WHAT TO DO
Give again, unchanged, the line that contains "structure SwitchCfg where" together with every line that follows it until the entries end.

ENTRIES SHOWN
-- ==== Sys2Proof/Machine/State/Switch.lean ====
section
/-! DEFINITION. The state of the frame switch, the MACs and the host ports beyond their registers (spec/18). -/

namespace Sys2Proof.Machine

/-- A frame in the buffer (R560 to R567). -/
structure SwFrame where
  id : Nat
  /-- The ingress port; 11 is the injector. -/
  ingress : Nat
  cls : Nat
  /-- From the first destination byte to the end of the payload, without the FCS and without the 802.1Q tag of a frame that
  the VLAN rules govern. -/
  bytes : List Byte
  cells : Nat := 8
  /-- Wholly received with a good FCS; or ended with an error, its cut-through copies to be stomped. -/
  whole : Bool := false
  bad : Bool := false
  /-- The egress ports that hold it, those that may send it cut-through, and those that have begun. -/
  egress : List Nat
  ct : List Nat := []
  started : List Nat := []
  vid : Nat := 0
  pcp : Nat := 0
  /-- Sent as it is: a DIRECT, mirror or injected frame. -/
  raw : Bool := false
  /-- The sequence number of its redundancy control trailer. -/
  prp : Option Nat := none
  /-- A mirror copy: its original length, and whether it is a SAMPLE copy. -/
  mirror : Option (Nat × Bool) := none
  /-- The transmit descriptor that takes the egress timestamp: host port and index. -/
  stamp : Option (Nat × Nat) := none
  /-- The ingress timestamp of a PTP event message (R595). -/
  rxTime : Option Int := none
  deriving DecidableEq, Repr

/-- A frame that an EP is receiving: its frame in the buffer, whether it is MAC Control, and what mirroring took (R556). -/
structure SwRx where
  frame : Option Nat := none
  ctl : Bool := false
  sample : Bool := false
  copy : Bool := false
  /-- A frame of the PRP pair, whose stages run at its EOF (R574); the ingress timestamp of a PTP event message. -/
  late : Bool := false
  time : Option Int := none
  deriving DecidableEq, Repr

/-- A management request (R579). -/
structure MgmtReq where
  port : Nat
  op : Nat
  reg : Nat
  addr : Nat
  data : Nat
  deriving DecidableEq, Repr

/-- The switch beyond its registers. -/
structure Switcher where
  frames : List SwFrame := []
  nextId : Nat := 0
  rx : Tab (Option SwRx) := []
  /-- The frame that each egress is sending, and whether the sent frame is mirrored: SAMPLE, COPY. -/
  sending : Tab (Option (Nat × Bool × Bool)) := []
  /-- By 8 × egress + class: the ingress served last, plus 1; the deficit. By egress: the class being served, plus 1 (R566). -/
  served : Tab Nat := []
  deficit : Tab Nat := []
  turn : Tab Nat := []
  injFree : Nat := 32
  /-- The forwarding entries' three words (R559). -/
  fdb : Tab (Word × Word × Word) := []
  /-- The duplicate table: source, sequence number, port, and LC in ms; newest first (R574). -/
  keys : List (Nat × Nat × Nat × Nat) := []
  /-- The next sequence number of each declared PRP node (R573). -/
  seqs : Tab Nat := []
  sample : Nat := 0
  /-- The requests of the six MDIO windows, oldest first; and of each two-wire window. -/
  mdio : List MgmtReq := []
  wire : Tab (Option MgmtReq) := []
  deriving DecidableEq, Repr

/-- A neighbour of the TREE section (R717): DEVICE_ID, MAC address, relation 0 parent, 1 child, 2 ring partner. -/
structure Neighbour where
  dev : Nat
  mac : Nat
  rel : Nat
  deriving DecidableEq, Repr

/-- What the SWITCH and TREE sections declare beyond registers (R555, R572, R573, R579, R717). -/
structure SwitchCfg where
  /-- The ports used. -/
  ports : List Nat := []
  mac : Nat := 0
  /-- Declared PRP nodes: MAC address, and whether it is a host port. -/
  prpNodes : List (Nat × Bool) := []
  phyAd : Tab Nat := []
  /-- The egress ports and the bytes of the stop message (R437). -/
  stopFrame : List Byte := []
  stopPorts : List Nat := []
  /-- PEER_VLAN: VID by LAN; and the downlink ports, in the order of the LANs (R716, R717). -/
  peerVid : Tab Nat := []
  downlinks : List Nat := []
  neighbours : List Neighbour := []
  /-- GROUP: the group MAC address of each trip group, and its bit of GRD_CRS_TRIP; the group of each event. -/
  groupMac : Tab Nat := []
  groupBit : Tab (Option Nat) := []
  tripGroup : Tab Nat := []
  /-- PATH: the mirror-path latency in µs, by the DEVICE_ID of the ring partner (R226). -/
  paths : Tab Nat := []
  /-- The forwarding entries that the SWITCH section loads (R559). -/
  fdb : Tab (Word × Word × Word) := []
  deriving DecidableEq, Repr, Inhabited

end Sys2Proof.Machine
end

EXERCISE ANSWER
structure SwitchCfg where
  /-- The ports used. -/
  ports : List Nat := []
  mac : Nat := 0
  /-- Declared PRP nodes: MAC address, and whether it is a host port. -/
  prpNodes : List (Nat × Bool) := []
  phyAd : Tab Nat := []
  /-- The egress ports and the bytes of the stop message (R437). -/
  stopFrame : List Byte := []
  stopPorts : List Nat := []
  /-- PEER_VLAN: VID by LAN; and the downlink ports, in the order of the LANs (R716, R717). -/
  peerVid : Tab Nat := []
  downlinks : List Nat := []
  neighbours : List Neighbour := []
  /-- GROUP: the group MAC address of each trip group, and its bit of GRD_CRS_TRIP; the group of each event. -/
  groupMac : Tab Nat := []
  groupBit : Tab (Option Nat) := []
  tripGroup : Tab Nat := []
  /-- PATH: the mirror-path latency in µs, by the DEVICE_ID of the ring partner (R226). -/
  paths : Tab Nat := []
  /-- The forwarding entries that the SWITCH section loads (R559). -/
  fdb : Tab (Word × Word × Word) := []
  deriving DecidableEq, Repr, Inhabited

end Sys2Proof.Machine
end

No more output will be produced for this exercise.